» How to complete this task
From the entries below, reproduce exactly the line containing "(addr.toNat < 0x100", the line containing "its run in the", and every line in between, with nothing added.

[Data records]
········
/-! The host bus. -/

/-- R211: a legal write of a word of an F, MOD or SCALAR slot of an idle CORE is read back, whatever its value, and every
other word of every slot reads as before; beside the register written nothing changes, except that a MOD write clears CFG_OK
(PBITS keeps its value, R105, R141, U26); a write to a curve or COEF slot or to a reserved address
is ignored (R211, R220). That the reserved tail of the MOD window, at 0x1000 + SLOT_BYTES and above, is among the reserved
addresses and its write keeps CFG_OK, where R104 and R133 speak of any word of the MOD window, is the model's reading (log
entry 10, DEDUCED). -/
def Obligations.SlotWordsReadBackAsWritten : Prop :=
  (∀ (s : State) (addr : HostAddr) (v : Word),
    ((∃ j k, s.target addr = .curveWord j k) ∨ (∃ j k, s.target addr = .coefWord j k) ∨ s.target addr = .reserved) →
    s.memWrite addr .word 0xF#4 v = s) ∧
  ∀ (s : State) (addr b : HostAddr) (v : Word), s.inReset = false → s.busy = false →
    addr.toNat % 4 = 0 → b.toNat % 4 = 0 →
    ((∃ k, s.target addr = .modWord k) ∨ (∃ k, s.target addr = .scalarWord k) ∨ (∃ r k, s.target addr = .fWord r k)) →
    let t := s.memWrite addr .word 0xF#4 v
    (∀ k, s.target addr = .modWord k → ∃ x, t = { s with mod := x, cfgOk := false }) ∧
    (∀ k, s.target addr = .scalarWord k → ∃ x, t = { s with scalar := x }) ∧
    (∀ r k, s.target addr = .fWord r k → ∃ x, t = s.setF r x) ∧
    t.memRead addr .word = .data v ∧
    (b ≠ addr → 0x1000 ≤ b.toNat → t.memRead b .word = s.memRead b .word) ∧
    ((∃ k, s.target addr = .modWord k) → t.cfgOk = false) ∧
    ((∀ k, s.target addr ≠ .modWord k) → t.cfgOk = s.cfgOk)

/-- R201, R212: an access that is misaligned, is no full-word access or lacks a byte lane gets a bus error, and a write that
gets a bus error changes no state; serving a read or a write has the effect of MemRead or MemWrite, with CORE's answer on the
bus. That burst and locked accesses are
among those R201 refuses is log entry 13 (DEDUCED), and that the answer is kept in resp log entry 14 (DESIGN CHOICE). -/
def Obligations.BusErrorsChangeNothing : Prop :=
  (∀ (s : State) (addr : HostAddr) (kind : AccessKind), addr.toNat % 4 ≠ 0 ∨ kind ≠ .word →
    s.memRead addr kind = .error) ∧
  (∀ (s : State) (addr : HostAddr) (kind : AccessKind) (lanes : BitVec 4),
    addr.toNat % 4 ≠ 0 ∨ kind ≠ .word ∨ lanes ≠ 0xF#4 → s.writeResp addr kind lanes = .error) ∧
  (∀ (s : State) (addr : HostAddr) (kind : AccessKind) (lanes : BitVec 4) (v : Word),
    s.writeResp addr kind lanes = .error → s.memWrite addr kind lanes v = s) ∧
  (∀ (s : State) (addr : HostAddr) (kind : AccessKind),
    serveEvent (.read addr kind) s = { s with resp := some (s.memRead addr kind) }) ∧
  (∀ (s : State) (addr : HostAddr) (kind : AccessKind) (lanes : BitVec 4) (v : Word),
    serveEvent (.write addr kind lanes v) s =
      { s.memWrite addr kind lanes v with resp := some (s.writeResp addr kind lanes) })

/-- R213: while busy, a slot of a data window gets a bus error for a read and a write, with no effect, and so does a write to
FLAGS, SEL or NBITS; CSR reads, writes to CTRL, STATUS and CMD, and the reserved tails stay legal. -/
def Obligations.BusyBlocksTheWindows : Prop :=
  ∀ (s : State) (addr : HostAddr), s.inReset = false → s.busy = true → addr.toNat % 4 = 0 →
    ((s.target addr).isSlot = true → s.memRead addr .word = .error ∧ s.writeResp addr .word 0xF#4 = .error ∧
      ∀ v, s.memWrite addr .word 0xF#4 v = s) ∧
    (addr.toNat ∈ [0x020, 0x024, 0x028] → s.writeResp addr .word 0xF#4 = .error ∧
      ∀ v, s.memWrite addr .word 0xF#4 v = s) ∧
    (addr.toNat < 0x100 → s.memRead addr .word = .data (s.readCsr addr.toNat)) ∧
    (addr.toNat ∈ [0x00C, 0x010, 0x014] → s.writeResp addr .word 0xF#4 = .written) ∧
    (s.target addr = .reserved → s.memRead addr .word = .data 0#32 ∧ s.writeResp addr .word 0xF#4 = .written)

/-- R134: a CMD write while idle sets BUSY, clears DONE and records the word in LASTCMD, with the latency of its run in the
counter, and the command runs as its word decodes; while busy it is discarded and sets OVR; a read of CMD returns 0 and has no
effect. That the counter holds latencyLeft at acceptance is the model's choice (log entry 5), and so is that CORE's
answer is kept in resp (log entry 14). -/
def Obligations.CmdWritesAreAcceptedWhileIdle : Prop :=
  (∀ (s : State) (v : Word), s.inReset = false → s.busy = false →
    s.memWrite 0x014#16 .word 0xF#4 v =
      { s with inflight := some ⟨v, latencyLeft v s⟩, done := false, lastcmd := v } ∧
    ∀ (t : State) (i : Instr), decodeWord v = some i → runWord v t = exec i t) ∧
  (∀ (s : State) (v : Word), s.inReset = false → s.busy = true →
    s.memWrite 0x014#16 .word 0xF#4 v = { s with ovr := true }) ∧
  (∀ s : State, s.inReset = false → s.memRead 0x014#16 .word = .data 0#32 ∧
    serveEvent (.read 0x014#16 .word) s = { s with resp := some (.data 0#32) })

/-- R132, R133, R137 to R139, R142: what a write to each CSR changes; a read-only or reserved CSR ignores it. -/
def Obligations.CsrWritesChangeTheirFields : Prop :=
  ∀ (s : State) (v : Word), s.inReset = false →
    (v.getLsbD 1 = false → s.memWrite 0x00C#16 .word 0xF#4 v = { s with irqEn := v.getLsbD 0 }) ∧
    s.memWrite 0x010#16 .word 0xF#4 v =
      { s with done := s.done && !v.getLsbD 1, err := s.err && !v.getLsbD 2, ovr := s.ovr && !v.getLsbD 4 } ∧
    (s.busy = false →
      s.memWrite 0x020#16 .word 0xF#4 v =
        { s with flags := ⟨s.flags.eq, s.flags.lt, s.flags.odd, s.flags.zinv && !v.getLsbD 3⟩ } ∧
      s.memWrite 0x024#16 .word 0xF#4 v = { s with sel := v } ∧
      s.memWrite 0x028#16 .word 0xF#4 v = { s with nbits := v.extractLsb' 0 16 }) ∧
    (∀ a : HostAddr, a.toNat ∈ [0x000, 0x004, 0x008, 0x018, 0x01C, 0x02C, 0x030] ∨ (0x034 ≤ a.toNat ∧ a.toNat < 0x1000) →
      s.memWrite a .word 0xF#4 v = s)

/-- R131 to R142: what each CSR reads as, bit by bit, ERRCODE with the numbers of R1001 and ISO with those of R115, and that
nothing else below 0x1000 reads nonzero. -/
def Obligations.CsrReadsShowTheirFields : Prop :=
  ∀ s : State, s.inReset = false →
    s.memRead 0x000#16 .word = .data 0x53494443#32 ∧ s.memRead 0x004#16 .word = .data 0x00000001#32 ∧
    s.memRead 0x008#16 .word = .data (BitVec.ofNat 32 (s.slot.bytes + 32 * 2 ^ 16 + 5 * 2 ^ 24)) ∧
    s.memRead 0x00C#16 .word = .data (BitVec.ofNat 32 s.irqEn.toNat) ∧
    (∃ v, s.memRead 0x010#16 .word = .data v ∧ v.getLsbD 0 = s.busy ∧ v.getLsbD 1 = s.done ∧ v.getLsbD 2 = s.err ∧
      v.getLsbD 3 = s.cfgOk ∧ v.getLsbD 4 = s.ovr ∧ v.toNat < 32) ∧
    (∀ code n, (code, n) ∈ errorNumbers → s.errcode = code → s.memRead 0x018#16 .word = .data n) ∧
    s.memRead 0x01C#16 .word = .data s.lastcmd ∧
    (∃ v, s.memRead 0x020#16 .word = .data v ∧ v.getLsbD 0 = s.flags.eq ∧ v.getLsbD 1 = s.flags.lt ∧
      v.getLsbD 2 = s.flags.odd ∧ v.getLsbD 3 = s.flags.zinv ∧ v.toNat < 16) ∧
    s.memRead 0x024#16 .word = .data s.sel ∧
    (∃ v, s.memRead 0x028#16 .word = .data v ∧ v.toNat = s.nbits.toNat) ∧
    (∃ v, s.memRead 0x02C#16 .word = .data v ∧ v.toNat < 16 ∧
      (∀ st n, (st, n) ∈ stNumbers → s.iso.st = st → v.extractLsb' 0 2 = n) ∧
      (∀ tag n, (tag, n) ∈ tagNumbers → s.iso.tag = tag → v.extractLsb' 2 2 = n)) ∧
    (s.pbits < 2 ^ 16 → s.memRead 0x030#16 .word = .data (BitVec.ofNat 32 s.pbits)) ∧
    ∀ a : HostAddr, a.toNat % 4 = 0 → 0x034 ≤ a.toNat → a.toNat < 0x1000 → s.memRead a .word = .data 0#32

/-- R220: where the slots lie, for S = SLOT_BYTES: MOD at 0x1000, SCALAR at 0x2000, curve register k's component c at
0x3000 + (2k+c)*S, COEF[k]'s at 0x4000 + (2k+c)*S, F[i] at 0x8000 + i*S, and everything else from 0x0100 on reserved. -/
def Obligations.AddressMapPlacesTheSlots : Prop :=
  ∀ (b : SlotBytes) (o : Nat), o < b.bytes →
    targetOf b.bytes (0x1000 + o) = .modWord (o / 4) ∧ targetOf b.bytes (0x2000 + o) = .scalarWord (o / 4) ∧
    (∀ j : Fin 10, targetOf b.bytes (0x3000 + j.val * b.bytes + o) = .curveWord j (o / 4)) ∧
    (∀ j : Fin 10, targetOf b.bytes (0x4000 + j.val * b.bytes + o) = .coefWord j (o / 4)) ∧
    (∀ i : FReg, targetOf b.bytes (0x8000 + i.val * b.bytes + o) = .fWord i (o / 4)) ∧
    (∀ a, a < 0x100 → targetOf b.bytes a = .csr a) ∧
    ∀ a, a < 0x10000 →
      (0x100 ≤ a ∧ a < 0x1000) ∨ (0x1000 + b.bytes ≤ a ∧ a < 0x2000) ∨ (0x2000 + b.bytes ≤ a ∧ a < 0x3000) ∨
      (0x3000 + 10 * b.bytes ≤ a ∧ a < 0x4000) ∨ (0x4000 + 10 * b.bytes ≤ a ∧ a < 0x8000) ∨
      (0x8000 + 64 * b.bytes ≤ a) → targetOf b.bytes a = .reserved

/-- R205, R207: byte j of a slot is v[W-1-8j : W-8-8j] of its register, for every slot of the map; the curve and COEF slots
are in the order of R220. -/
def Obligations.SlotsAreBigEndian : Prop :=
  ∀ (s : State) (j : Nat), j < s.slot.bytes →
    let S := s.slot.bytes
    let at_ := fun a : Nat => s.readByte (BitVec.ofNat 16 a)
    let byte := fun v : Nat => bigEndianByte s.slot.width v j
    at_ (0x1000 + j) = byte s.mod ∧ at_ (0x2000 + j) = byte s.scalar ∧
    (∀ i : FReg, at_ (0x8000 + i.val * S + j) = byte (s.F i)) ∧
    (∀ k c v, (k, c, v) ∈ [(0, 0, s.curve.ca.c0), (0, 1, s.curve.ca.c1), (1, 0, s.curve.cc.c0), (1, 1, s.curve.cc.c1),
        (2, 0, s.curve.ca24p.c0), (2, 1, s.curve.ca24p.c1), (3, 0, s.curve.ca24m.c0), (3, 1, s.curve.ca24m.c1),
        (4, 0, s.curve.cc24.c0), (4, 1, s.curve.cc24.c1)] → at_ (0x3000 + (2 * k + c) * S + j) = byte v) ∧
    (∀ k c v, (k, c, v) ∈ [(0, 0, s.coef.k0.c0), (0, 1, s.coef.k0.c1), (1, 0, s.coef.k1.c0), (1, 1, s.coef.k1.c1),
        (2, 0, s.coef.k2.c0), (2, 1, s.coef.k2.c1), (3, 0, s.coef.k3.c0), (3, 1, s.coef.k3.c1),
        (4, 0, s.coef.k4.c0), (4, 1, s.coef.k4.c1)] → at_ (0x4000 + (2 * k + c) * S + j) = byte v)

/-- R240, R1011: in a step in which no command completes, the first of the host's events is served and the others are left,
in their order; with none left the state is held, but for the latency counter. A cycle without a transaction changes nothing,
and the release of `rst` only its level. That a step is such a cycle is the model's choice (log entries 7, 8 and 11). -/
def Obligations.HostEventsAreServedInOrder : Prop :=
  (∀ (s : State), (∀ c, s.inflight = some c → completesNow c s.host = false) →
    let u := { s with inflight := s.inflight.map fun c => ⟨c.word, c.left - 1⟩ }
    (s.host = [] → step s = .next u) ∧
    ∀ e rest, s.host = e :: rest → step s = .next (serveEvent e { u with host := rest })) ∧
  (∀ s : State, serveEvent .idle s = s ∧ serveEvent .wait s = s ∧
    serveEvent .rstRelease s = { s with inReset := false }) ∧
  (∀ (e : HostEvent) (s : State), (serveEvent e s).host = s.host)
end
········
» Answer space
    (addr.toNat < 0x100 → s.memRead addr .word = .data (s.readCsr addr.toNat)) ∧
    (addr.toNat ∈ [0x00C, 0x010, 0x014] → s.writeResp addr .word 0xF#4 = .written) ∧
    (s.target addr = .reserved → s.memRead addr .word = .data 0#32 ∧ s.writeResp addr .word 0xF#4 = .written)

/-- R134: a CMD write while idle sets BUSY, clears DONE and records the word in LASTCMD, with the latency of its run in the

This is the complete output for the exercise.